ABOUT SKOKIE'S BACKLOT BASH

Celebrating Downtown Skokie

Having quickly earned a reputation for quality, original live music, as well as a host of unique family attractions — Skokie's downtown summer street festival is held annually over three days in late August, one week prior to Labor Day weekend. Since its inception in 2007, Skokie's Backlot Bash has presented international eclectic Rock, Blues and R&B artists, including The Psychedelic Furs, Presidents of the United States of America, Lonnie Brooks, Living Colour, The Fixx, The English Beat, War, The Romantics, Cracker, Fastball, The Smithereens, Marshall Crenshaw, Spin Doctors, Blue Oyster Cult and Smoking Popes.

See Backlot Bash music history here.

The Bash also hosts a large carnival midway, a 5K Run, children's events at the Library, an art show, bingo, a sponsor and community resource fair, exhibits at the Skokie Heritage Museum, a Sunday pancake breakfast and farmer's market, and much more.

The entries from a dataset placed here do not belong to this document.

-- ==== Sys2Proof/Proofs/OnsetTaken.lean ====
section
/-! An onset taken in CLEAR or LATCHED: the state with its REMOVE applied, the state with its line-level response applied, and
what each leaves of the entries, the lines and the frame store; the departure (R158 to R160, R163 to R167, R172). -/

namespace Sys2Proof.Machine

/-! ### The response of an entry (R156, R158) -/

/-- The line-level response that an entry carries; an entry without a response acts as NOTE does. -/
def Entry.lineAction (e : Entry) : Action :=
  match e.response with
  | none => .note
  | some c => c.configured

/-- The REMOVE of the response that an entry carries (R165). -/
def State.withRemove (s : State) (id : FaultId) (e : Entry) : State :=
  match e.response with
  | none => s
  | some c => s.applyRemove id c

theorem Entry.carries_iff_lineAction {a : Action} (ha : a ≠ .note ∧ a ≠ .remove) (e : Entry) :
    e.carries a = true ↔ e.lineAction = a := by
  obtain ⟨hnote, hremove⟩ := ha
  unfold Entry.carries Entry.lineAction
  cases e.response with
  | none => simp [Ne.symm hnote]
  | some c => simp [Carried.names, hremove]

theorem Entry.lineAction_ne {e : Entry} {a : Action} (ha : a ≠ .note ∧ a ≠ .remove) (h : e.carries a = false) :
    e.lineAction ≠ a := fun he => by
  rw [(e.carries_iff_lineAction ha).mpr he] at h
  cases h

/-- A kind that can trip the line is none that a TRIP reaches. -/
theorem FaultId.not_tripped_of_trips {id : FaultId} (h : id.kind.allows .trip = true) : ¬ id.tripped := by
  rintro (rfl | ⟨g, rfl⟩) <;> cases h

/-! ### The states of an onset (R159) -/

section Taken

variable (s : State) (id : FaultId) (detail : Option Detail)

/-- An onset up to its REMOVE: step 1, the lines, the capture and the removal. -/
def State.removedAt : State :=
  (s.beforeResponse id (s.entry id).state detail (s.stepOne id detail)).withRemove id (s.stepOne id detail)

/-- An onset up to its line-level response. -/
def State.respondedAt : State :=
  (s.removedAt id detail).applyLine State.tripLine id (s.entry id).state (s.stepOne id detail).lineAction

theorem State.onset_taken_eq (h : (s.entry id).state ≠ .active) :
    s.onset id detail = (s.respondedAt id detail).noteOnset id (s.entry id).state detail := by
  rw [State.onset, State.onsetWith_eq, if_neg h, State.onsetSteps_eq, State.respond_eq, State.beforeResponse_entry_self]
  unfold State.respondedAt State.removedAt State.withRemove Entry.lineAction
  cases (s.stepOne id detail).response <;> rfl

theorem State.withRemove_keeps (e : Entry) : s.keepsAllBut (s.withRemove id e) [.groups, .cooling, .ports, .out] := by
  unfold State.withRemove
  split
  · exact s.keepsAllBut_refl _
  · exact s.applyRemove_keeps id _

theorem State.withRemove_noticed (e : Entry) : s.noticed (s.withRemove id e) := by
  unfold State.withRemove
  split
  · exact s.noticed_refl
  · exact s.applyRemove_noticed id _

theorem State.removedAt_keeps : s.keepsAllBut (s.removedAt id detail) [.groups, .cooling, .faults, .stack, .ports, .out] :=
  State.keepsAllBut_trans
    (State.keepsAllBut_mono (s.beforeResponse_keeps id (s.entry id).state detail (s.stepOne id detail)) (by decide))
    (State.keepsAllBut_mono (State.withRemove_keeps _ id _) (by decide))

theorem State.removedAt_noticed : s.noticed (s.removedAt id detail) :=
  State.noticed_trans (State.noticed_of_keeps (s.beforeResponse_keeps id _ detail _) (by decide))
    (State.withRemove_noticed _ id _)

theorem State.respondedAt_noticed : s.noticed (s.respondedAt id detail) :=
  State.noticed_trans (s.removedAt_noticed id detail) (State.applyLine_noticed _ _ _ _)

Video: Aerial Time Lapse of weekend

How It Happened

In 2007, four local government agencies and two not-for-profit business organizations set out to bring attention to Skokie's growing downtown, by planning a late summer street festival. Determined to pitch an audacious plan to the powers-that-be, the group ultimately suggested that the Village close down three blocks of Oakton Street (a major east-west transportation artery) for three days, directly in front of the Village Hall, with rock bands, a carnival midway, and a beer tent. Astoundingly, Skokie leaders were all for the crazy plan, and Skokie's Backlot Bash is now known far-and-wide as one of the premier street festivals in Chicagoland.

Festival Grounds Map

Click here for a detailed map of the Backlot Bash grounds!

To Volunteer

If you or your group or business are interested in volunteering at the Backlot Bash, please contact Fouzia Khan at (847) 674-1500, ext. 3420. or fill out the online volunteer application.

Your Hosts

Skokie Park District
Skokie Public Library
Village of Skokie
Niles Township High School District 219
Skokie Chamber of Commerce


Why 'Backlot?'

More than a century ago, moving pictures exploded as a new source of American entertainment. From 1907 to 1917, Chicago's Essanay Film Manufacturing Company functioned as one of the country's pre-Hollywood titans of cinema, with stars such as the legendary Charlie Chaplin, "Bronco Billy" Anderson and Gloria Swanson working for the studio.

Because the Village of Skokie (then Niles Center) – with its wood frame buildings – resembled an old prairie town, the studio frequently used Skokie's downtown streets for shooting western movies. The historic 'Niles Center,' now the Skokie Theatre, was built in 1916 and often showed pictures that had been shot just steps from their doors. More than 100 years later, on the same streets that once staged movie gunfights and bank robberies, Skokie's Backlot Bash pays homage to downtown Skokie's heritage as a silent movie backlot set, by featuring modern day entertainment.